A. Zick1, T. Peretz1, M. Lotem2, A. Hubert2, D. Katz2, M. Temper2, Y. Rottenberg2, B. Uziely2, H. Nechushtan2, A. Meirovitz2, A. Sonnenblick2, E. Sapir2, D. Edelman2, Y. Goldberg2, A. Lossos3, S. Rosenberg3, I. Fried4, R. Finklstein5, E. Pikarsky5, H. Goldshmidt5

Author affiliations

  • 1 Oncology, Hadassah Ein Kerem, 91120 - Jerusalem/IL
  • 2 Oncology, Hadassah Ein Kerem, Jerusalem/IL
  • 3 Neuro-oncology, Hadassah Ein Kerem, Jerusalem/IL
  • 4 Pediatrics, Hadassah Ein Kerem, Jerusalem/IL
  • 5 Pathology, Hadassah Ein Kerem, Jerusalem/IL


Abstract 2149


Molecular portraits of numerous tumors have flooded oncologists with vast amounts of data. In parallel, effective inhibitors of central pathways have shown great clinical benefit. Together, this promises potential clinical benefit to otherwise end-stage cancer patients.


Here, we report a clinical service offering mutation detection of archived samples using the ion Ampliseq™ cancer panel coupled with clinical consultation. A multidisciplinary think tank consisting of cancer-biologists, genetic counselors, oncologists, and pathologists discussed 67 patient cases, taking into account the identified mutations, the case history and relevant literature.

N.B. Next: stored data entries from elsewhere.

@[simp] theorem Hub.snoopEnd_now (h : Hub) (u : Nat) (init last : Bool) : (h.snoopEnd u init last).now = h.now := (congrArg Hub.now (h.snoopEnd_but u init last) :)
@[simp] theorem Hub.snoopEnd_regs (h : Hub) (u : Nat) (init last : Bool) : (h.snoopEnd u init last).regs = h.regs := (congrArg Hub.regs (h.snoopEnd_but u init last) :)
@[simp] theorem Hub.snoopEnd_freeCtr (h : Hub) (u : Nat) (init last : Bool) : (h.snoopEnd u init last).freeCtr = h.freeCtr := (congrArg Hub.freeCtr (h.snoopEnd_but u init last) :)
@[simp] theorem Hub.snoopEnd_out (h : Hub) (u : Nat) (init last : Bool) : (h.snoopEnd u init last).out = h.out := (congrArg Hub.out (h.snoopEnd_but u init last) :)
@[simp] theorem Hub.snoopEnd_glb (h : Hub) (u : Nat) (init last : Bool) : (h.snoopEnd u init last).glb = h.glb := (congrArg Hub.glb (h.snoopEnd_but u init last) :)
@[simp] theorem Hub.snoopEnd_host (h : Hub) (u : Nat) (init last : Bool) : (h.snoopEnd u init last).host = h.host := (congrArg Hub.host (h.snoopEnd_but u init last) :)
@[simp] theorem Hub.snoopEnd_tim (h : Hub) (u : Nat) (init last : Bool) : (h.snoopEnd u init last).tim = h.tim := (congrArg Hub.tim (h.snoopEnd_but u init last) :)
@[simp] theorem Hub.snoopEnd_twin (h : Hub) (u : Nat) (init last : Bool) : (h.snoopEnd u init last).twin = h.twin := (congrArg Hub.twin (h.snoopEnd_but u init last) :)
@[simp] theorem Hub.snoopEnd_ring (h : Hub) (u : Nat) (init last : Bool) : (h.snoopEnd u init last).ring = h.ring := (congrArg Hub.ring (h.snoopEnd_but u init last) :)
@[simp] theorem Hub.snoopEnd_swc (h : Hub) (u : Nat) (init last : Bool) : (h.snoopEnd u init last).swc = h.swc := (congrArg Hub.swc (h.snoopEnd_but u init last) :)
@[simp] theorem Hub.snoopEnd_tm (h : Hub) (u : Nat) (init last : Bool) : (h.snoopEnd u init last).tm = h.tm := (congrArg Hub.tm (h.snoopEnd_but u init last) :)
@[simp] theorem Hub.snoopEnd_pt (h : Hub) (u : Nat) (init last : Bool) : (h.snoopEnd u init last).pt = h.pt := (congrArg Hub.pt (h.snoopEnd_but u init last) :)
@[simp] theorem Hub.snoopEnd_car (h : Hub) (u : Nat) (init last : Bool) : (h.snoopEnd u init last).car = h.car := (congrArg Hub.car (h.snoopEnd_but u init last) :)
@[simp] theorem Hub.snoopEnd_ln (h : Hub) (u : Nat) (init last : Bool) : (h.snoopEnd u init last).ln = h.ln := (congrArg Hub.ln (h.snoopEnd_but u init last) :)
@[simp] theorem Hub.snoopEnd_fret (h : Hub) (u : Nat) (init last : Bool) : (h.snoopEnd u init last).fret = h.fret := (congrArg Hub.fret (h.snoopEnd_but u init last) :)
@[simp] theorem Hub.snoopEnd_can (h : Hub) (u : Nat) (init last : Bool) : (h.snoopEnd u init last).can = h.can := (congrArg Hub.can (h.snoopEnd_but u init last) :)
@[simp] theorem Hub.snoopEnd_usb (h : Hub) (u : Nat) (init last : Bool) : (h.snoopEnd u init last).usb = h.usb := (congrArg Hub.usb (h.snoopEnd_but u init last) :)
@[simp] theorem Hub.snoopEnd_net (h : Hub) (u : Nat) (init last : Bool) : (h.snoopEnd u init last).net = h.net := (congrArg Hub.net (h.snoopEnd_but u init last) :)
@[simp] theorem Hub.snoopEnd_start (h : Hub) (u : Nat) (init last : Bool) : (h.snoopEnd u init last).start = h.start := (congrArg Hub.start (h.snoopEnd_but u init last) :)
@[simp] theorem Hub.snoopFeed_now (h : Hub) (u : Nat) (bs : List Byte) : (h.snoopFeed u bs).now = h.now := (congrArg Hub.now (h.snoopFeed_but u bs) :)
@[simp] theorem Hub.snoopFeed_regs (h : Hub) (u : Nat) (bs : List Byte) : (h.snoopFeed u bs).regs = h.regs := (congrArg Hub.regs (h.snoopFeed_but u bs) :)
@[simp] theorem Hub.snoopFeed_freeCtr (h : Hub) (u : Nat) (bs : List Byte) : (h.snoopFeed u bs).freeCtr = h.freeCtr := (congrArg Hub.freeCtr (h.snoopFeed_but u bs) :)
@[simp] theorem Hub.snoopFeed_out (h : Hub) (u : Nat) (bs : List Byte) : (h.snoopFeed u bs).out = h.out := (congrArg Hub.out (h.snoopFeed_but u bs) :)
@[simp] theorem Hub.snoopFeed_glb (h : Hub) (u : Nat) (bs : List Byte) : (h.snoopFeed u bs).glb = h.glb := (congrArg Hub.glb (h.snoopFeed_but u bs) :)
@[simp] theorem Hub.snoopFeed_host (h : Hub) (u : Nat) (bs : List Byte) : (h.snoopFeed u bs).host = h.host := (congrArg Hub.host (h.snoopFeed_but u bs) :)
@[simp] theorem Hub.snoopFeed_tim (h : Hub) (u : Nat) (bs : List Byte) : (h.snoopFeed u bs).tim = h.tim := (congrArg Hub.tim (h.snoopFeed_but u bs) :)
@[simp] theorem Hub.snoopFeed_twin (h : Hub) (u : Nat) (bs : List Byte) : (h.snoopFeed u bs).twin = h.twin := (congrArg Hub.twin (h.snoopFeed_but u bs) :)
@[simp] theorem Hub.snoopFeed_ring (h : Hub) (u : Nat) (bs : List Byte) : (h.snoopFeed u bs).ring = h.ring := (congrArg Hub.ring (h.snoopFeed_but u bs) :)
@[simp] theorem Hub.snoopFeed_swc (h : Hub) (u : Nat) (bs : List Byte) : (h.snoopFeed u bs).swc = h.swc := (congrArg Hub.swc (h.snoopFeed_but u bs) :)
@[simp] theorem Hub.snoopFeed_tm (h : Hub) (u : Nat) (bs : List Byte) : (h.snoopFeed u bs).tm = h.tm := (congrArg Hub.tm (h.snoopFeed_but u bs) :)
@[simp] theorem Hub.snoopFeed_pt (h : Hub) (u : Nat) (bs : List Byte) : (h.snoopFeed u bs).pt = h.pt := (congrArg Hub.pt (h.snoopFeed_but u bs) :)
@[simp] theorem Hub.snoopFeed_car (h : Hub) (u : Nat) (bs : List Byte) : (h.snoopFeed u bs).car = h.car := (congrArg Hub.car (h.snoopFeed_but u bs) :)
@[simp] theorem Hub.snoopFeed_ln (h : Hub) (u : Nat) (bs : List Byte) : (h.snoopFeed u bs).ln = h.ln := (congrArg Hub.ln (h.snoopFeed_but u bs) :)
@[simp] theorem Hub.snoopFeed_fret (h : Hub) (u : Nat) (bs : List Byte) : (h.snoopFeed u bs).fret = h.fret := (congrArg Hub.fret (h.snoopFeed_but u bs) :)
@[simp] theorem Hub.snoopFeed_can (h : Hub) (u : Nat) (bs : List Byte) : (h.snoopFeed u bs).can = h.can := (congrArg Hub.can (h.snoopFeed_but u bs) :)
@[simp] theorem Hub.snoopFeed_usb (h : Hub) (u : Nat) (bs : List Byte) : (h.snoopFeed u bs).usb = h.usb := (congrArg Hub.usb (h.snoopFeed_but u bs) :)
@[simp] theorem Hub.snoopFeed_net (h : Hub) (u : Nat) (bs : List Byte) : (h.snoopFeed u bs).net = h.net := (congrArg Hub.net (h.snoopFeed_but u bs) :)
@[simp] theorem Hub.snoopFeed_start (h : Hub) (u : Nat) (bs : List Byte) : (h.snoopFeed u bs).start = h.start := (congrArg Hub.start (h.snoopFeed_but u bs) :)
@[simp] theorem Hub.snoopBytes_now (h : Hub) (src id dir : Nat) (bs : List Byte) : (h.snoopBytes src id dir bs).now = h.now := (congrArg Hub.now (h.snoopBytes_but src id dir bs) :)
@[simp] theorem Hub.snoopBytes_regs (h : Hub) (src id dir : Nat) (bs : List Byte) : (h.snoopBytes src id dir bs).regs = h.regs := (congrArg Hub.regs (h.snoopBytes_but src id dir bs) :)
@[simp] theorem Hub.snoopBytes_freeCtr (h : Hub) (src id dir : Nat) (bs : List Byte) : (h.snoopBytes src id dir bs).freeCtr = h.freeCtr := (congrArg Hub.freeCtr (h.snoopBytes_but src id dir bs) :)
@[simp] theorem Hub.snoopBytes_out (h : Hub) (src id dir : Nat) (bs : List Byte) : (h.snoopBytes src id dir bs).out = h.out := (congrArg Hub.out (h.snoopBytes_but src id dir bs) :)
@[simp] theorem Hub.snoopBytes_glb (h : Hub) (src id dir : Nat) (bs : List Byte) : (h.snoopBytes src id dir bs).glb = h.glb := (congrArg Hub.glb (h.snoopBytes_but src id dir bs) :)
@[simp] theorem Hub.snoopBytes_host (h : Hub) (src id dir : Nat) (bs : List Byte) : (h.snoopBytes src id dir bs).host = h.host := (congrArg Hub.host (h.snoopBytes_but src id dir bs) :)
@[simp] theorem Hub.snoopBytes_tim (h : Hub) (src id dir : Nat) (bs : List Byte) : (h.snoopBytes src id dir bs).tim = h.tim := (congrArg Hub.tim (h.snoopBytes_but src id dir bs) :)
@[simp] theorem Hub.snoopBytes_twin (h : Hub) (src id dir : Nat) (bs : List Byte) : (h.snoopBytes src id dir bs).twin = h.twin := (congrArg Hub.twin (h.snoopBytes_but src id dir bs) :)
@[simp] theorem Hub.snoopBytes_ring (h : Hub) (src id dir : Nat) (bs : List Byte) : (h.snoopBytes src id dir bs).ring = h.ring := (congrArg Hub.ring (h.snoopBytes_but src id dir bs) :)
@[simp] theorem Hub.snoopBytes_swc (h : Hub) (src id dir : Nat) (bs : List Byte) : (h.snoopBytes src id dir bs).swc = h.swc := (congrArg Hub.swc (h.snoopBytes_but src id dir bs) :)
@[simp] theorem Hub.snoopBytes_tm (h : Hub) (src id dir : Nat) (bs : List Byte) : (h.snoopBytes src id dir bs).tm = h.tm := (congrArg Hub.tm (h.snoopBytes_but src id dir bs) :)
@[simp] theorem Hub.snoopBytes_pt (h : Hub) (src id dir : Nat) (bs : List Byte) : (h.snoopBytes src id dir bs).pt = h.pt := (congrArg Hub.pt (h.snoopBytes_but src id dir bs) :)
@[simp] theorem Hub.snoopBytes_car (h : Hub) (src id dir : Nat) (bs : List Byte) : (h.snoopBytes src id dir bs).car = h.car := (congrArg Hub.car (h.snoopBytes_but src id dir bs) :)
@[simp] theorem Hub.snoopBytes_ln (h : Hub) (src id dir : Nat) (bs : List Byte) : (h.snoopBytes src id dir bs).ln = h.ln := (congrArg Hub.ln (h.snoopBytes_but src id dir bs) :)
@[simp] theorem Hub.snoopBytes_fret (h : Hub) (src id dir : Nat) (bs : List Byte) : (h.snoopBytes src id dir bs).fret = h.fret := (congrArg Hub.fret (h.snoopBytes_but src id dir bs) :)
@[simp] theorem Hub.snoopBytes_can (h : Hub) (src id dir : Nat) (bs : List Byte) : (h.snoopBytes src id dir bs).can = h.can := (congrArg Hub.can (h.snoopBytes_but src id dir bs) :)
@[simp] theorem Hub.snoopBytes_usb (h : Hub) (src id dir : Nat) (bs : List Byte) : (h.snoopBytes src id dir bs).usb = h.usb := (congrArg Hub.usb (h.snoopBytes_but src id dir bs) :)
@[simp] theorem Hub.snoopBytes_net (h : Hub) (src id dir : Nat) (bs : List Byte) : (h.snoopBytes src id dir bs).net = h.net := (congrArg Hub.net (h.snoopBytes_but src id dir bs) :)
@[simp] theorem Hub.snoopBytes_start (h : Hub) (src id dir : Nat) (bs : List Byte) : (h.snoopBytes src id dir bs).start = h.start := (congrArg Hub.start (h.snoopBytes_but src id dir bs) :)
@[simp] theorem Hub.snoopFrameEnd_now (h : Hub) (src id dir : Nat) : (h.snoopFrameEnd src id dir).now = h.now := (congrArg Hub.now (h.snoopFrameEnd_but src id dir) :)
@[simp] theorem Hub.snoopFrameEnd_freeCtr (h : Hub) (src id dir : Nat) : (h.snoopFrameEnd src id dir).freeCtr = h.freeCtr := (congrArg Hub.freeCtr (h.snoopFrameEnd_but src id dir) :)
@[simp] theorem Hub.snoopFrameEnd_out (h : Hub) (src id dir : Nat) : (h.snoopFrameEnd src id dir).out = h.out := (congrArg Hub.out (h.snoopFrameEnd_but src id dir) :)
@[simp] theorem Hub.snoopFrameEnd_glb (h : Hub) (src id dir : Nat) : (h.snoopFrameEnd src id dir).glb = h.glb := (congrArg Hub.glb (h.snoopFrameEnd_but src id dir) :)
@[simp] theorem Hub.snoopFrameEnd_host (h : Hub) (src id dir : Nat) : (h.snoopFrameEnd src id dir).host = h.host := (congrArg Hub.host (h.snoopFrameEnd_but src id dir) :)
@[simp] theorem Hub.snoopFrameEnd_tim (h : Hub) (src id dir : Nat) : (h.snoopFrameEnd src id dir).tim = h.tim := (congrArg Hub.tim (h.snoopFrameEnd_but src id dir) :)
@[simp] theorem Hub.snoopFrameEnd_twin (h : Hub) (src id dir : Nat) : (h.snoopFrameEnd src id dir).twin = h.twin := (congrArg Hub.twin (h.snoopFrameEnd_but src id dir) :)
@[simp] theorem Hub.snoopFrameEnd_ring (h : Hub) (src id dir : Nat) : (h.snoopFrameEnd src id dir).ring = h.ring := (congrArg Hub.ring (h.snoopFrameEnd_but src id dir) :)
@[simp] theorem Hub.snoopFrameEnd_swc (h : Hub) (src id dir : Nat) : (h.snoopFrameEnd src id dir).swc = h.swc := (congrArg Hub.swc (h.snoopFrameEnd_but src id dir) :)
@[simp] theorem Hub.snoopFrameEnd_tm (h : Hub) (src id dir : Nat) : (h.snoopFrameEnd src id dir).tm = h.tm := (congrArg Hub.tm (h.snoopFrameEnd_but src id dir) :)
@[simp] theorem Hub.snoopFrameEnd_pt (h : Hub) (src id dir : Nat) : (h.snoopFrameEnd src id dir).pt = h.pt := (congrArg Hub.pt (h.snoopFrameEnd_but src id dir) :)
@[simp] theorem Hub.snoopFrameEnd_car (h : Hub) (src id dir : Nat) : (h.snoopFrameEnd src id dir).car = h.car := (congrArg Hub.car (h.snoopFrameEnd_but src id dir) :)
@[simp] theorem Hub.snoopFrameEnd_ln (h : Hub) (src id dir : Nat) : (h.snoopFrameEnd src id dir).ln = h.ln := (congrArg Hub.ln (h.snoopFrameEnd_but src id dir) :)
@[simp] theorem Hub.snoopFrameEnd_fret (h : Hub) (src id dir : Nat) : (h.snoopFrameEnd src id dir).fret = h.fret := (congrArg Hub.fret (h.snoopFrameEnd_but src id dir) :)
@[simp] theorem Hub.snoopFrameEnd_can (h : Hub) (src id dir : Nat) : (h.snoopFrameEnd src id dir).can = h.can := (congrArg Hub.can (h.snoopFrameEnd_but src id dir) :)
@[simp] theorem Hub.snoopFrameEnd_usb (h : Hub) (src id dir : Nat) : (h.snoopFrameEnd src id dir).usb = h.usb := (congrArg Hub.usb (h.snoopFrameEnd_but src id dir) :)
@[simp] theorem Hub.snoopFrameEnd_net (h : Hub) (src id dir : Nat) : (h.snoopFrameEnd src id dir).net = h.net := (congrArg Hub.net (h.snoopFrameEnd_but src id dir) :)
@[simp] theorem Hub.snoopFrameEnd_start (h : Hub) (src id dir : Nat) : (h.snoopFrameEnd src id dir).start = h.start := (congrArg Hub.start (h.snoopFrameEnd_but src id dir) :)
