-- ==== Sys2Proof/Laws/Jobs.lean ====
section
/-! SUPPORT. The ends of a Carousel job: what marks, records and abandoned entries leave of the contexts. -/

namespace Sys2Proof.Machine

/-- A fold keeps what each of its steps keeps. -/
theorem foldl_keeps {α β γ : Type} (p : α → γ) (f : α → β → α) (hf : ∀ a b, p (f a b) = p a) (l : List β) (a : α) :
    p (l.foldl f a) = p a := by
  induction l generalizing a with
  | nil => rfl
  | cons x xs ih => rw [List.foldl_cons, ih, hf]

@[simp] theorem Hub.canEvt_car (h : Hub) (n : Nat) (f : Nat × Nat) : (h.canEvt n f).car = h.car := rfl

@[simp] theorem Hub.canAbandon_car (h : Hub) (n : Nat) : (h.canAbandon n).car = h.car := by
  unfold Hub.canAbandon
  dsimp only
  split
  · rfl
  · split <;> simp

@[simp] theorem Hub.jobCan_car (h : Hub) (c : Nat) : (h.jobCan c).car = h.car := by
  refine foldl_keeps (fun h : Hub => h.car) _ ?_ _ _
  intro a b
  split
  · split <;> simp
  · rfl

@[simp] theorem Hub.markLate_car (h : Hub) (es : List StageEnt) : (h.markLate es).car = h.car := by
  refine foldl_keeps (fun h : Hub => h.car) _ ?_ _ _
  intro a b
  cases b with
  | pwr a v q t => dsimp only; split <;> simp
  | psub e => rfl
  | femit a b f q => rfl

@[simp] theorem Hub.jobRecord_car (h : Hub) (c o e : Nat) : (h.jobRecord c o e).car = h.car := Hub.jnl_car _ _ _

/-- Context of a hub with the same Carousel. -/
theorem Hub.ctx_of_car {h k : Hub} (e : h.car = k.car) (c : Nat) : h.ctx c = k.ctx c := by unfold Hub.ctx; rw [e]

/-- A fault leaves its context FAULTED with the cause, the `PC`, and nothing staged. -/
theorem Hub.carFault_ctx (h : Hub) (c cause : Nat) :
    (h.carFault c cause).ctx c = { (h.ctx c).restore.over .faulted with cause := cause, faultPc := (h.ctx c).pc } := by
  unfold Hub.carFault
  dsimp only
  rw [Hub.ctx_of_car (Hub.jobRecord_car _ _ _ _), Hub.ctx_of_car (Hub.jobCan_car _ _)]
  exact Hub.ctx_setCtx_same _ _ _

/-- A LATE abort leaves its context IDLE and late. -/
theorem Hub.lateAbort_ctx (h : Hub) (c : Nat) : (h.lateAbort c).ctx c = { (h.ctx c).restore.over .idle with late := true } := by
  unfold Hub.lateAbort
  dsimp only
  rw [Hub.ctx_of_car (Hub.jobRecord_car _ _ _ _), Hub.ctx_of_car (Hub.jobCan_car _ _)]
  exact tget_tset_same ({} : Ctx) (h.markLate (h.ctx c).stage).car.ctx c { (h.ctx c).restore.over .idle with late := true }

/-- A commit leaves its context IDLE. -/
theorem Hub.startCommit_ctx (h : Hub) (c : Nat) : (h.startCommit c).ctx c = (h.ctx c).over .idle := by
  unfold Hub.startCommit
  dsimp only
  rw [Hub.ctx_of_car (Hub.jobRecord_car _ _ _ _), Hub.ctx_of_car (Hub.jobCan_car _ _)]
  exact Hub.ctx_setCtx_same _ _ _

/-- A register below `n` reads as unwritten among those from `n` on. -/
theorem tget_filter_ge {v : Word} (l : List (Nat × Word)) (n r : Nat) (hr : r < n) :
    tget v (l.filter fun x => decide (n ≤ x.1)) r = v := by
  induction l with
  | nil => rfl
  | cons x xs ih =>
    rw [List.filter_cons]
    split
    · rename_i h
      simp only [decide_eq_true_eq] at h
      obtain ⟨j, w⟩ := x
      simp only [tget]
      rw [if_neg (by simp at h; omega), ih]
    · exact ih

end Sys2Proof.Machine
end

The team generated a treatment plan, targeting specific mutations, for 41 out of 64 cases. Three patients died before results were available. For 32 patients, the treating oncologists chose not to include the panel recommendation in the treatment plan for various reasons. Nine patients were treated as recommended by the panel, five with clinical benefit and four with disease progression.


This study suggests that routine use of massive parallel tumor sequencing is feasible and can judiciously affect treatment decisions when coupled with multidisciplinary team-based decision making. Administration of personally based therapies at an earlier stage of therapy, expansion of genetic alterations examined and increased availability of biological therapies may lead to further improvement in the clinical outcome of patients.

Clinical trial identification

Legal entity responsible for the study

Hadassah Medical Organization


Hadassah Medical Center


All authors have declared no conflicts of interest.